> **Try it**:
Find the line with "s.tb e.1 e.2))" in the records below. Copy it and every line after it, up to and including the line with "def Desc.line (d".

> **Data to examine**:

********

/-- The device's own work towards a device, in flight, refused or waiting, ends with a code: the request of a POD_FETCH and the claims of
backup steps (11 R317, R319). -/
def workEnds (d : Nat → Bool) (c : Status) (s : State) : State :=
  let out := (s.rma.out ++ s.rma.refused).filter (fun o => d (o.hdr.dst.toNat % 4096))
  let fw := (s.rma.waiting.filter (fun m => d m.1.toNat)).map (fun m => m.2.2)
  let shards := s.repro.shards.filter (fun x => x.claim.isNone && d x.consumer.toNat)
  let s := out.foldl (fun s o => outEnds o c s) s
  let s := fw.foldl (fun s m => fwFails m c s) s
  shards.foldl (fun s x => shardEnds (fun y => y == x) c [] s) s

/-- A device is excluded: the WRs that name it complete with EPOCH_STALE and its messages in flight are abandoned. -/
def rmaExcluded (d : Nat) (s : State) : State :=
  let s := workEnds (fun x => x == d) .epochStale s
  let qps : Tab Qp := s.rma.qps.map (fun e => (e.1, { e.2 with wrs := e.2.wrs.map (wrExcluded d) }))
  let s : State := { s with rma := { s.rma with
    out := s.rma.out.filter (fun o => o.hdr.dst.toNat % 4096 != d)
    queued := s.rma.queued.filter (fun o => o.1.dst.toNat % 4096 != d)
    refused := s.rma.refused.filter (fun o => o.hdr.dst.toNat % 4096 != d)
    waiting := s.rma.waiting.filter (fun o => o.1.toNat != d)
    qps := qps } }
  rmaPump ((qps.map (fun e => e.1)).foldl (fun s q => qpFlush q s) s)

/-- A queue pair at re-admission (R319): every WR is FENCED; a device-owned one is made anew. -/
def qpReadmit (tb n : Nat) (x : Qp) : Qp :=
  if qpKind n = 1 then newQp x.ctx x.pd x.blockAddr x.block tb
  else { x with fetching := false, wrs := x.wrs.map (fun w => { w with done := some (w.done.getD .fenced), todo := [], inflight := [], backoff := [] }) }

/-- Re-admission: every WR completes with FENCED, those in the send rings too, host-owned queue pairs are in ERROR, device-owned ones are
made anew (R319). -/
def rmaReadmit (s : State) : State :=
  let s := workEnds (fun _ => true) .fenced s
  let qps : Tab Qp := s.rma.qps.map (fun e => (e.1, qpReadmit s.tb e.1 e.2))
  let s : State := { s with
    near := { s.near with combine := [] }
    rma := { s.rma with
      out := [], queued := [], refused := [], waiting := [], arrival := [], deregs := []
      freed := s.rma.freed ++ s.rma.deregs.map (fun d => d.2.2)
      openFaults := s.rma.openFaults.map (fun f => { f with waiting := [] }), qps := qps } }
  (qps.map (fun e => e.1)).foldl (fun s q =>
    let s := ringEnds q .fenced (qpFlush q s)
    if qpKind q = 2 then qpError q none .fenced s else s) s

end Sys2Proof.Machine
end

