-- ==== Sys2Proof/Machine/Press.lean ====
section
/-!
DEFINITION. Issuing a press command (03 R70 to R77, R84, R88): the descriptor, the checks of R74 in one place, the fetching
of its lines, and what the command leaves in the press; then its completion (R89), with the effects of EMIT (04 R114, 14 R375,
R383) and the charges of 13 R350, R357.
-/

namespace Sys2Proof.Machine

/-! ### Descriptors (03, *Descriptors*) -/

/-- A command's descriptor block. -/
structure Desc where
  /-- the 64 bytes of the header. -/
  hdr : List Byte
  subop : Nat
  maxBeats : Nat
  lines : List TLine
deriving DecidableEq, Repr, Inhabited

/-- Line `i` of a descriptor. -/
def Desc.line (d : Desc) (i : Nat) : TLine := d.lines.getD i default

/-- Bytes of the compositor's descriptor space (03, *Compositor address view*), where descriptors may lie. -/
def descBytes (x : Cluster) (a n : Nat) : Option (List Byte) :=
  if 0x01001000 ≤ a ∧ a + n ≤ 0x01010000 then some (Mem.load x.mailbox (a - 0x01000000) n)
  else if 0x02000000 ≤ a ∧ a + n ≤ 0x02020000 then
    some ((List.range n).map (fun i =>
      BitVec.ofNat 8 ((Tab.getD x.store ((a - 0x02000000 + i) / 8) 0).toNat / 256 ^ ((a + i) % 8))))
  else none

/-- The descriptor at an address: its header, and the tensor lines that NT counts. -/
def descOf (x : Cluster) (a : Nat) : Option Desc :=
  if a % 64 ≠ 0 then none else
  match descBytes x a 64 with
  | none => none
  | some h =>
    let nt := numAt h 1 1
    let most := numAt h 4 4
    if numAt h 0 1 ≠ 2 || decide (nt < 1) || decide (6 < nt) || decide (most < 1) || decide (16777216 < most) then none else
    match descBytes x (a + 64) (64 * nt) with
    | none => none
    | some b => some { hdr := h, subop := numAt h 2 2, maxBeats := most
                       lines := (List.range nt).map (fun i => parseLine ((b.drop (64 * i)).take 64)) }

/-- The descriptor that a command word names. -/
def descAt (x : Cluster) (ar : BitVec 4) (off : Word) : Option Desc := descOf x (areg x ar.toNat + off).toNat

/-- Every PARAMS byte outside the ranges `used` (offset, length) is zero (03, *Command descriptor header*). -/
def paramsClear (d : Desc) (used : List (Nat × Nat)) : Bool :=
  (List.range 56).all (fun i =>
    let o := 8 + i
    used.any (fun u => decide (u.1 ≤ o) && decide (o < u.1 + u.2)) || d.hdr.getD o 0 == 0)

/-- A field of PARAMS. -/
def param (d : Desc) (o n : Nat) : Nat := numAt d.hdr o n

/-! ### Operations -/

/-- What a press command works on. -/
structure PEnv where
  /-- the device in the view of the command: every earlier command of the cluster has finished. -/
  v : State
  n : Nat
  /-- the partition that owns the cluster's region. -/
  p : Nat
  flags : BitVec 8
  d : Desc
  /-- bytes that other devices answer, after those of the fetched lines. -/
  remote : List Byte

/-- FLAGS: CHAIN, SATCNT, DIGEST, EVENT (03, *Press flags*). -/
def flChain (f : BitVec 8) : Bool := f.toNat.testBit 7
def flSat (f : BitVec 8) : Bool := f.toNat.testBit 6
def flDigest (f : BitVec 8) : Bool := f.toNat.testBit 5
def flEvent (f : BitVec 8) : Bool := f.toNat.testBit 4

/-- One row of the layer digest: its index, FORMAT, element count and bytes (14 R375). -/
structure DigRow where
  row : Nat
  format : Nat
  count : Nat
  bytes : List Byte
deriving DecidableEq, Repr, Inhabited

/-- What an issued command does. -/
structure Run where
  effs : List Eff := []
  /-- reads besides those of the fetched lines, as (space, range). -/
  reads : List (Nat × (Nat × Nat)) := []
  digs : List DigRow := []
  /-- credits a SEND takes (03 R83, R84). -/
  credits : Option (Nat × Nat) := none
  /-- table slots of the coded galley pages it reads (06 R165). -/
  slots : List Nat := []
deriving DecidableEq, Repr, Inhabited

/-- What the operation of a command answers once its lines are there. -/
inductive Verdict where
  /-- a failed check: its status and CLUSTER_FAULT cause (03 R74). -/
  | bad (c : Status) (cause : Nat)
  /-- an implicit wait on a channel (03 R84). -/
  | wait (chan : Nat)
  /-- not yet: an earlier command must finish first (03 R70). -/
  | later
  /-- a press fault (04 R98). -/
  | fault
  | run (r : Run)
deriving DecidableEq, Repr, Inhabited

/-- A press operation: its structural check for cluster `n` of partition `p`, with the engine beats it answers (03 R88), the
lines it reads and writes, the lines fetched before it runs (with or without decoding slugs), the slugs and elements of the
galley pages that it counts (06 R162), and what it does. -/
structure POp where
  opcode : Byte
  check : State → (n p : Nat) → BitVec 8 → Desc → Option Nat
  pages : State → Nat → Desc → Nat × Nat := fun _ _ _ => (0, 0)
  reads : Desc → List TLine
  fetched : Desc → List (TLine × Bool)
  outs : Desc → List TLine
  run : PEnv → List Got → Verdict

/-- Rows of digested output: `codes` in element order, `per` elements a row. -/
def digRows (format per : Nat) (codes : List Nat) : List DigRow :=
  (List.range (if per = 0 then 0 else codes.length / per)).map (fun r =>
    { row := r, format := format, count := per, bytes := packCodes format ((codes.drop (r * per)).take per) })

/-- Digest rows of an output line. -/
def lineDigs (l : TLine) (codes : List Nat) : List DigRow := digRows l.format l.outerElems codes

/-- h of R375: the first 16 bytes of SHA-384 over "DN74-LD", FORMAT, the element count and the row. -/
def digestRow (d : DigRow) : BitVec 128 :=
  let tag : List Byte := [0x44, 0x4E, 0x37, 0x34, 0x2D, 0x4C, 0x44]
  (Config.sha384 (tag ++ [BitVec.ofNat 8 d.format] ++ leBytes 4 d.count ++ d.bytes)).extractLsb' 0 128

/-! ### The case across commands (01 R21, 03 R78, R81) -/

/-- Open live ranges and stream rings, as (start, end). -/
def spans (x : Cluster) : List (Nat × Nat) :=
  x.live.map (fun e => (e.2.1, e.2.1 + e.2.2)) ++ x.streams.map (fun e => (e.2.ringStart, e.2.ringStart + e.2.ringLen))

/-- The parts of `kept` inside the open spans. -/
def keptIn (kept open_ : List (Nat × Nat)) : List (Nat × Nat) :=
  (kept.map (fun k => open_.filterMap (fun o =>
    if max k.1 o.1 < min k.2 o.2 then some (max k.1 o.1, min k.2 o.2) else none))).flatten

/-- Add a range, joined to the last one where it follows on. -/
def joinRange (l : List (Nat × Nat)) (r : Nat × Nat) : List (Nat × Nat) :=
  match l with
  | h :: t => if h.2 = r.1 then (h.1, r.2) :: t else r :: l
  | [] => [r]

/-- Case ranges that effects write. -/
def caseWrites (effs : List Eff) : List (Nat × Nat) :=
  effs.foldl (fun l e => match e with
    | .caseW o bs => if bs.isEmpty then l else joinRange l (o, o + bs.length)
    | _ => l) []

/-! ### Issue -/

/-- The lines of a command are fetched in order (03 *FETCH*, *EXPAND*). -/
def fetchAll (v : State) (n p : Nat) : List (TLine × Bool) → List Byte →
    Except Fetch (List Got × List Byte × List (Nat × (Nat × Nat)) × List Eff)
  | [], remote => .ok ([], remote, [], [])
  | (l, decode) :: rest, remote =>
    match fetchLine v n p decode l remote with
    | .ok g left reads effs =>
      (match fetchAll v n p rest left with
       | .ok (gs, left, reads', effs') => .ok (g :: gs, left, reads ++ reads', effs ++ effs')
       | .error e => .error e)
    | e => .error e

/-- 8 + 2 × S + max(0, ceil(D ÷ 128) − B), with S slugs read, D elements decoded and B the beats without it (06 R162). -/
def slugTerm (s d b : Nat) : Nat := 8 + 2 * s + (cdiv d 128 - b)

/-- Beats of slug-coded lines and galley pages (06 R162): `b` the engine beats without them, `lines` the lines fetched with whether
they are decoded, `slugs` the slugs of each line, `pages` those of the pages with their elements; a line that is copied still coded
decodes no element, and arming a stream reads no slug (log entry 153). -/
def codedBeats (lines : List (TLine × Bool)) (d : Desc) (pages : Nat × Nat) (slugs : List Nat) (b : Nat) : Nat :=
  let coded := (lines.zip slugs).filter (fun e => e.1.1.slug)
  if !d.lines.any (fun l => l.slug) && pages.1 = 0 then 0 else
  slugTerm (pages.1 + (coded.map (fun e => e.2)).sum)
    (pages.2 + ((coded.filter (fun e => e.1.2)).map (fun e => e.1.1.elems)).sum) b

/-- The beats of a command's coded lines and pages. -/
def slugBeats (op : POp) (d : Desc) (pages : Nat × Nat) (slugs : List Nat) (b : Nat) : Nat :=
  codedBeats (op.fetched d) d pages slugs b

/-- T0, T1 and T2 bytes of the ranges that a command reads and writes (13 R357, R358). -/
def meterAll (s : State) (rs : List (Nat × (Nat × Nat))) : Eff :=
  let m := rs.map (fun r => meterOf s r.1 [r.2])
  .meter (m.map (fun x => x.1)).sum (m.map (fun x => x.2.1)).sum (m.map (fun x => x.2.2)).sum

/-- Ranges that effects write. -/
def writtenRanges (effs : List Eff) : List (Nat × (Nat × Nat)) :=
  effs.filterMap (fun e => match e with
    | .sliceW o bs => some (3, (o, bs.length))
    | .t1W a bs => some (4, (a, bs.length))
    | .trayW a bs => some (6, (a, bs.length))
    | _ => none)

/-- The granules of LPDDR6 that ranges fill in part: they are read and merged first, and that read may fail (07 R184, R185). -/
def mergeRanges (rs : List (Nat × (Nat × Nat))) : List (Nat × (Nat × Nat)) :=
  (rs.map (fun r =>
    let a := r.2.1
    let z := a + r.2.2
    let head := if a % 512 = 0 then [] else [(r.1, (a / 512 * 512, 512))]
    let tail := if z % 512 = 0 then [] else [(r.1, (z / 512 * 512, 512))]
    if r.1 = 4 && r.2.2 != 0 then head ++ tail else [])).flatten

/-- An uncorrectable error or a press fault stops the cluster (03 R91): the running commands produce no output, the requests of
its item are retired with INTEGRITY, and STATE is FAULTED. -/
def clusterFault (n cause : Nat) (s : State) : State :=
  let s := match (cluster s n).item with
    | some i => i.rows.foldl (fun s r => reportEnd r.req .integrity s) s
    | none => s
  let s := clusterCause n cause s
  let s := if (cluster s n).item.isSome then itemGone n s else s
  clusterUpd n (fun x => { endSpans x with
    press := [], state := 6, wait := .none, moving := none, item := none, ended := some .integrity
    done := endsWith (codeOf .integrity) x }) s

/-- The entropy table slots that fetched slugs name, each once (06 R153, R165). -/
def slotsNamed (ls : List (TLine × Bool)) (gs : List Got) : List Nat :=
  let keys := (((ls.zip gs).filter (fun e => e.1.1.slug)).map (fun e =>
    (List.range (e.2.raw.length / 2048)).map (fun i => e.1.1.table * 2 + (e.2.raw.getD (2048 * i + 1) 0).toNat % 2))).flatten
  keys.foldl (fun l k => if l.contains k then l else l ++ [k]) []
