/-- The path (05 R125): some false fused, some true fallback, none malformed. -/
def attPath (a : Att) (fallback : Nat) : Option Bool :=
  let wide := if a.mode = 2 then a.dk + a.posw else a.lat + a.posw
  let fused := decide (a.heads * a.accW ≤ 131072) && decide (wide ≤ if a.mode = 2 then 256 else 1024)
    && decide (a.dv ≤ 256) && decide (a.mask ≤ 4) && fallback != 1
  let slow := decide (wide ≤ if a.mode = 2 then 1024 else 4096) && decide (a.dv ≤ 1024) && fallback != 2
  if fused then some false else if slow then some true else none

/-- The FALLBACK byte of the partition's ATTENTION section (05 R148). -/
def attFallback (s : State) (p : Nat) : Nat := (attnOf s p).elim 0 (fun x => x.fallback.toNat)

/-! ### Duration (05 R149) -/

/-- Beats of a row with `pages` attended pages and `cands` candidates. -/
def attRowBeats (a : Att) (slow : Bool) (pages cands : Nat) : Nat :=
  let r (f : Nat) : Nat := if f = 7 then 4 else 2
  let rs := if a.mode = 2 then r a.wf else max (r a.qf) (r a.kvf)
  let page := if a.mode = 2 then
      r a.wf * a.lat * cdiv (a.heads * (a.dk + a.dv)) 128 + a.heads * (rs * (a.dk + a.posw) + r a.pf * 64 * cdiv a.dv 128)
        + cdiv (a.heads * a.dv) 512
    else rs * (a.lat + a.posw) + r a.pf * 64 * cdiv a.lat 128 + cdiv (a.heads * a.lat) 512
  let sel := if a.sel < cands ∧ a.sel ≠ 0 then cands + 8 * cdiv cands 512 + cdiv a.heads 2 + 80 else 0
  sel + pages * page + 96 + (if slow then a.heads * (12 * cdiv (64 * pages) 512 + 32) else 0)

/-- Beats of the command whose rows have the given attended pages and candidates. -/
def attBeats (a : Att) (slow : Bool) (rows : List (Nat × Nat)) : Nat :=
  let up := if a.mode = 1 then a.heads * (if a.wf = 7 then 4 else 2) * a.lat * cdiv a.dv 128 else 0
  64 + (rows.map (fun x => attRowBeats a slow x.1 x.2)).sum + up

/-- The attended pages and candidates of a row that the load and issue checks take: one page in galley mode; in contiguous mode
every block where the mask is FULL, and none where the row's POS decides (05 R149; log entry 156). -/
def attLeast (a : Att) (d : Desc) : Nat × Nat :=
  (if a.galley then 1 else if a.mask = 0 then cdiv ((d.line 1).dim 1) 64 else 0, 0)

/-! ### Which positions a row sees (05 R129, R137) -/

/-- The mask admits position `j` for a row at `pos`; `bits` is the row's EXPLICIT mask. -/
def maskAdmits (a : Att) (bits : List Nat) (pos j : Nat) : Bool :=
  let inWin := decide (pos < j + a.window) && decide (j ≤ pos)
  match a.mask with
  | 0 => true
  | 1 => decide (j ≤ pos)
  | 2 => inWin
  | 3 => decide (j < a.prefix_) || decide (j ≤ pos)
  | 4 => decide (j < a.prefix_) || inWin
  | _ => (bits.getD (j / 32) 0).testBit (j % 32)

/-- Blocks, rising, that hold an admitted position. -/
def blocksOf (js : List Nat) : List Nat :=
  js.foldl (fun l j => if l.getLast? = some (j / 64) then l else l ++ [j / 64]) []

/-- The score of a candidate page: the accumulation over g × mid, then a × rad (05 R137). -/
def pageScore (f : Nat) (g r : List Word) (thumb : List Byte) : Word :=
  let half_ : Word := 0x3F000000
  let hi (d : Nat) : Word := widen f (thumb.getD d 0).toNat
  let lo (d : Nat) : Word := widen f (thumb.getD (128 + d) 0).toNat
  let mid (d : Nat) : Word := f32Mul (f32Add (hi d) (lo d)) half_
  let rad (d : Nat) : Word := f32Mul (f32Sub (hi d) (lo d)) half_
  let term (x y : Word) : Fp := fpMul (f32Of x) (f32Of y)
  accumulate 0 ((List.range 128).map (fun d => term (g.getD d 0) (mid d)) ++ (List.range 128).map (fun d => term (r.getD d 0) (rad d)))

********

> **Output for this exercise**:
  let qps : Tab Qp := s.rma.qps.map (fun e => (e.1, qpReadmit s.tb e.1 e.2))
  let s : State := { s with
    near := { s.near with combine := [] }
    rma := { s.rma with
      out := [], queued := [], refused := [], waiting := [], arrival := [], deregs := []
      freed := s.rma.freed ++ s.rma.deregs.map (fun d => d.2.2)
      openFaults := s.rma.openFaults.map (fun f => { f with waiting := [] }), qps := qps } }
  (qps.map (fun e => e.1)).foldl (fun s q =>
    let s := ringEnds q .fenced (qpFlush q s)
    if qpKind q = 2 then qpError q none .fenced s else s) s

end Sys2Proof.Machine
end

-- ==== Sys2Proof/Machine/Press.lean ====
section
/-!
DEFINITION. Issuing a press command (03 R70 to R77, R84, R88): the descriptor, the checks of R74 in one place, the fetching
of its lines, and what the command leaves in the press; then its completion (R89), with the effects of EMIT (04 R114, 14 R375,
R383) and the charges of 13 R350, R357.
-/

namespace Sys2Proof.Machine

/-! ### Descriptors (03, *Descriptors*) -/

/-- A command's descriptor block. -/
structure Desc where
  /-- the 64 bytes of the header. -/
  hdr : List Byte
  subop : Nat
  maxBeats : Nat
  lines : List TLine
deriving DecidableEq, Repr, Inhabited

/-- Line `i` of a descriptor. -/
def Desc.line (d : Desc) (i : Nat) : TLine := d.lines.getD i default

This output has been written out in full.